Day 3 in Rwanda: A morning with golden monkeys

On my last day in Rwanda, I woke up at a more sensible time: half past five. Despite getting over seven hours of sleep, I could not convince my body that it was not tired from yesterday’s gorilla trek, nor could I persuade my legs to stop hurting every time I went up or down an incline. At half past six, the driver picked me up and drove me once again to the Volcanoes National Park visitor centre. The sky was much clearer that morning. Only a few clouds hung above the five volcanoes, which I now saw stretching from my left hand to my right and towering above the fields hoed by colourfully clad women.

There were noticeably fewer tourists at the visitor centre on Sunday than there were on Saturday, and several people on our golden monkeys tour had already gone on the gorilla trek. Since our congregation numbered more than twenty people, we were sorted into two smaller groups – or rather, the guide simply announced that the young people and old people should form two groups, and we were left to decide who fit into which category.

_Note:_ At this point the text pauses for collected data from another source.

theorem State.leaveBars_canonical (s : State) (t : Team) (h0 : State.Canonical s) :
    State.Canonical (State.leaveBars s t) := by
  unfold State.leaveBars; grind [State.Canonical.of_eq, State.updBar_canonical, foldl_canonical]

theorem State.dropRays_canonical (s : State) (gang index : Nat) (h0 : State.Canonical s) :
    State.Canonical (State.dropRays s gang index) := by
  unfold State.dropRays; grind [State.Canonical.of_eq]

theorem State.teamExits_canonical (s : State) (core slot pc : Nat) (t : Team) (h0 : State.Canonical s) :
    State.Canonical (State.teamExits s core slot pc t) := by
  unfold State.teamExits; grind [State.Canonical.of_eq, State.dropRays_canonical, State.setTeam_canonical]

theorem exitWith_canonical (s : State) (si : Site) (e : TMask) (keys : Option (List Nat)) (h0 : State.Canonical s) :
    State.Canonical (exitWith s si e keys) := by
  unfold exitWith; grind [State.Canonical.of_eq, State.cohortArrive_canonical, State.exitBars_canonical,
      State.leaveBars_canonical, State.setTeam_canonical, State.teamExits_canonical]

theorem execExit_canonical (w : Ins) (s : State) (h0 : State.Canonical s) :
    OutcomeCanonical (execExit w s) := by
  unfold execExit; grind [State.Canonical.of_eq, Issue.Canonical, CtlIssue.Canonical, OutcomeCanonical, Denied.issue_canonical,
      cohortAccess_canonical, exitWith_canonical, issueTeam_canonical]

theorem execSyncr_canonical (w : Ins) (s : State) (h0 : State.Canonical s) :
    OutcomeCanonical (execSyncr w s) := by
  unfold execSyncr; grind [State.Canonical.of_eq, Issue.Canonical, CtlIssue.Canonical, OutcomeCanonical, State.onTeam_canonical,
      issueTeam_canonical]

theorem execYield_canonical (w : Ins) (s : State) (h0 : State.Canonical s) :
    OutcomeCanonical (execYield w s) := by
  unfold execYield; grind [State.Canonical.of_eq, Issue.Canonical, CtlIssue.Canonical, OutcomeCanonical, State.onTeam_canonical,
      issueTeam_canonical]

theorem execWaitw_canonical (w : Ins) (s : State) (h0 : State.Canonical s) :
    OutcomeCanonical (execWaitw w s) := by
  unfold execWaitw; grind [State.Canonical.of_eq, Issue.Canonical, CtlIssue.Canonical, OutcomeCanonical, issueTeam_canonical]

theorem execSleep_canonical (w : Ins) (s : State) (h0 : State.Canonical s) :
    OutcomeCanonical (execSleep w s) := by
  unfold execSleep; grind [State.Canonical.of_eq, Issue.Canonical, CtlIssue.Canonical, OutcomeCanonical, issueTeam_canonical]

theorem execTrap_canonical (w : Ins) (s : State) (h0 : State.Canonical s) :
    OutcomeCanonical (execTrap w s) := by
  unfold execTrap; grind [State.Canonical.of_eq, Issue.Canonical, CtlIssue.Canonical, OutcomeCanonical, issueTeam_canonical]

theorem execBkpt_canonical (w : Ins) (s : State) (h0 : State.Canonical s) :
    OutcomeCanonical (execBkpt w s) := by
  unfold execBkpt; grind [State.Canonical.of_eq, Issue.Canonical, CtlIssue.Canonical, OutcomeCanonical, issueTeam_canonical]

theorem execTvec_canonical (w : Ins) (s : State) (h0 : State.Canonical s) :
    OutcomeCanonical (execTvec w s) := by
  unfold execTvec; grind [State.Canonical.of_eq, Issue.Canonical, CtlIssue.Canonical, OutcomeCanonical, State.onTeam_canonical,
      issueTeam_canonical]

theorem execTret_canonical (w : Ins) (s : State) (h0 : State.Canonical s) :
    OutcomeCanonical (execTret w s) := by
  unfold execTret; grind [State.Canonical.of_eq, Issue.Canonical, CtlIssue.Canonical, OutcomeCanonical, State.onTeam_canonical,
      State.transferTo_canonical, issueTeam_canonical]

theorem execPlop_canonical (w : Ins) (s : State) (h0 : State.Canonical s) :
    OutcomeCanonical (execPlop w s) := by
  unfold execPlop; grind [State.Canonical.of_eq, Issue.Canonical, CtlIssue.Canonical, OutcomeCanonical, Option.map_eq_some_iff,
      Option.bind_eq_some_iff, State.onTeam_canonical, issueTeam_canonical]

theorem execPmovTov_canonical (w : Ins) (s : State) (h0 : State.Canonical s) :
    OutcomeCanonical (execPmovTov w s) := by
  unfold execPmovTov; grind [State.Canonical.of_eq, Issue.Canonical, CtlIssue.Canonical, OutcomeCanonical,
      Option.map_eq_some_iff, Option.bind_eq_some_iff, State.onTeam_canonical, issueTeam_canonical]

theorem execPmovSel_canonical (w : Ins) (s : State) (h0 : State.Canonical s) :
    OutcomeCanonical (execPmovSel w s) := by
  unfold execPmovSel; grind [State.Canonical.of_eq, Issue.Canonical, CtlIssue.Canonical, OutcomeCanonical,
      State.onTeam_canonical, issueTeam_canonical]

theorem execVote_canonical (w : Ins) (s : State) (h0 : State.Canonical s) :
    OutcomeCanonical (execVote w s) := by
  unfold execVote; grind [State.Canonical.of_eq, Issue.Canonical, CtlIssue.Canonical, OutcomeCanonical, Option.map_eq_some_iff,
      Option.bind_eq_some_iff, State.onTeam_canonical, issueTeam_canonical]

theorem execRole_canonical (w : Ins) (s : State) (h0 : State.Canonical s) :
    OutcomeCanonical (execRole w s) := by
  unfold execRole; grind [State.Canonical.of_eq, Issue.Canonical, CtlIssue.Canonical, OutcomeCanonical, State.onTeam_canonical,
      issueTeam_canonical]

theorem execDqpop_canonical (w : Ins) (s : State) (h0 : State.Canonical s) :
    OutcomeCanonical (execDqpop w s) := by
  unfold execDqpop; grind [State.Canonical.of_eq, Issue.Canonical, CtlIssue.Canonical, OutcomeCanonical,
      State.drainTeam_canonical, State.onTeam_canonical, State.setCore_canonical, State.sync_canonical, issueTeam_canonical]

theorem execCrr_canonical (w : Ins) (s : State) (h0 : State.Canonical s) :
    OutcomeCanonical (execCrr w s) := by
  unfold execCrr; grind [State.Canonical.of_eq, Issue.Canonical, CtlIssue.Canonical, OutcomeCanonical, State.onTeam_canonical,
      issueTeam_canonical]

theorem execCrw_canonical (w : Ins) (s : State) (h0 : State.Canonical s) :
    OutcomeCanonical (execCrw w s) := by
  unfold execCrw; grind [State.Canonical.of_eq, Issue.Canonical, CtlIssue.Canonical, OutcomeCanonical, State.onTeam_canonical,
      issueTeam_canonical]

/-! SeqEvents. -/

theorem enabled_canonical (s : State) (r : Option State) (h0 : State.Canonical s) (h1 : (∀ y1, r = some y1 → State.Canonical y1)) :
    OutcomeCanonical (enabled s r) := by
  intro t ht
  cases ht
  cases r with
  | none => exact h0
  | some u => exact h1 u rfl

theorem State.switchSplit_canonical (s : State) (core slot : Nat) (t : Team) (h0 : State.Canonical s) :
    State.Canonical (State.switchSplit s core slot t) := by
  unfold State.switchSplit; grind [State.Canonical.of_eq, State.setTeam_canonical]

theorem execQuantumExpiry_canonical (core slot : Nat) (s : State) (h0 : State.Canonical s) :
    OutcomeCanonical (execQuantumExpiry core slot s) := by
  unfold execQuantumExpiry; grind [State.Canonical.of_eq, OutcomeCanonical, State.switchSplit_canonical, enabled_canonical]

theorem State.trapBetween_canonical (s : State) (core slot e : Nat) (t : Team) (pc : Nat) (x : Trap) (h0 : State.Canonical s) :
    State.Canonical (State.trapBetween s core slot e t pc x) := by
  unfold State.trapBetween; grind [State.Canonical.of_eq, State.raise_canonical]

The “young people group” drove to a slightly farther location where the bamboo forest seemed quite thick. After parking our cars and leaving our drivers behind, we set off through the potato fields to the stone wall of the national park, walking past cows, curious children, and yet more hoeing women. I noticed that many of the fields were encircled by thorny bushes growing prickly yellow fruit. The guide explained that these bushes kept the cows and sheep from wandering into the fields, and that their bitter fruit had medicinal qualities. Namely, women use it as a natural abortifacient and feed it to cows to help them get rid of their placentae after birthing.

A few small grass huts also lay sprinkled about the fields. The guide told us that the men slept in these huts as the harvest approached so that they could scare away monkeys, elephants and buffalo if they came during the night. He said the monkeys were particularly fond of potatoes and could be seen carrying one in each hand and another in the mouth when the field was left unguarded. Allegedly, they can smell a potato almost half a metre under the ground and have no qualms about getting themselves dirty and digging it up.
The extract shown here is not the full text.